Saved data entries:

------------------------------------------------------------

-- ==== Sys2Proof/Word.lean ====
section
/-! DEFINITION. The stored character and the 16-bit word of the SG450. -/

namespace Sys2Proof

/-- One stored 8-bit value (spec/00_scope.md, Table 0-5: character). -/
abbrev Chr := BitVec 8

/-- A 16-bit value that wraps: a stamp, an opening sequence, a CRC, a two-character number. -/
abbrev Word16 := BitVec 16

end Sys2Proof
end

------------------------------------------------------------

• _Problem statement_
Retype every entry without changing anything.

• _Solution to the exercise_
-- ==== Sys2Proof/Word.lean ====
section
/-! DEFINITION. The stored character and the 16-bit word of the SG450. -/

namespace Sys2Proof

/-- One stored 8-bit value (spec/00_scope.md, Table 0-5: character). -/
abbrev Chr := BitVec 8

/-- A 16-bit value that wraps: a stamp, an opening sequence, a CRC, a two-character number. -/
abbrev Word16 := BitVec 16

end Sys2Proof
end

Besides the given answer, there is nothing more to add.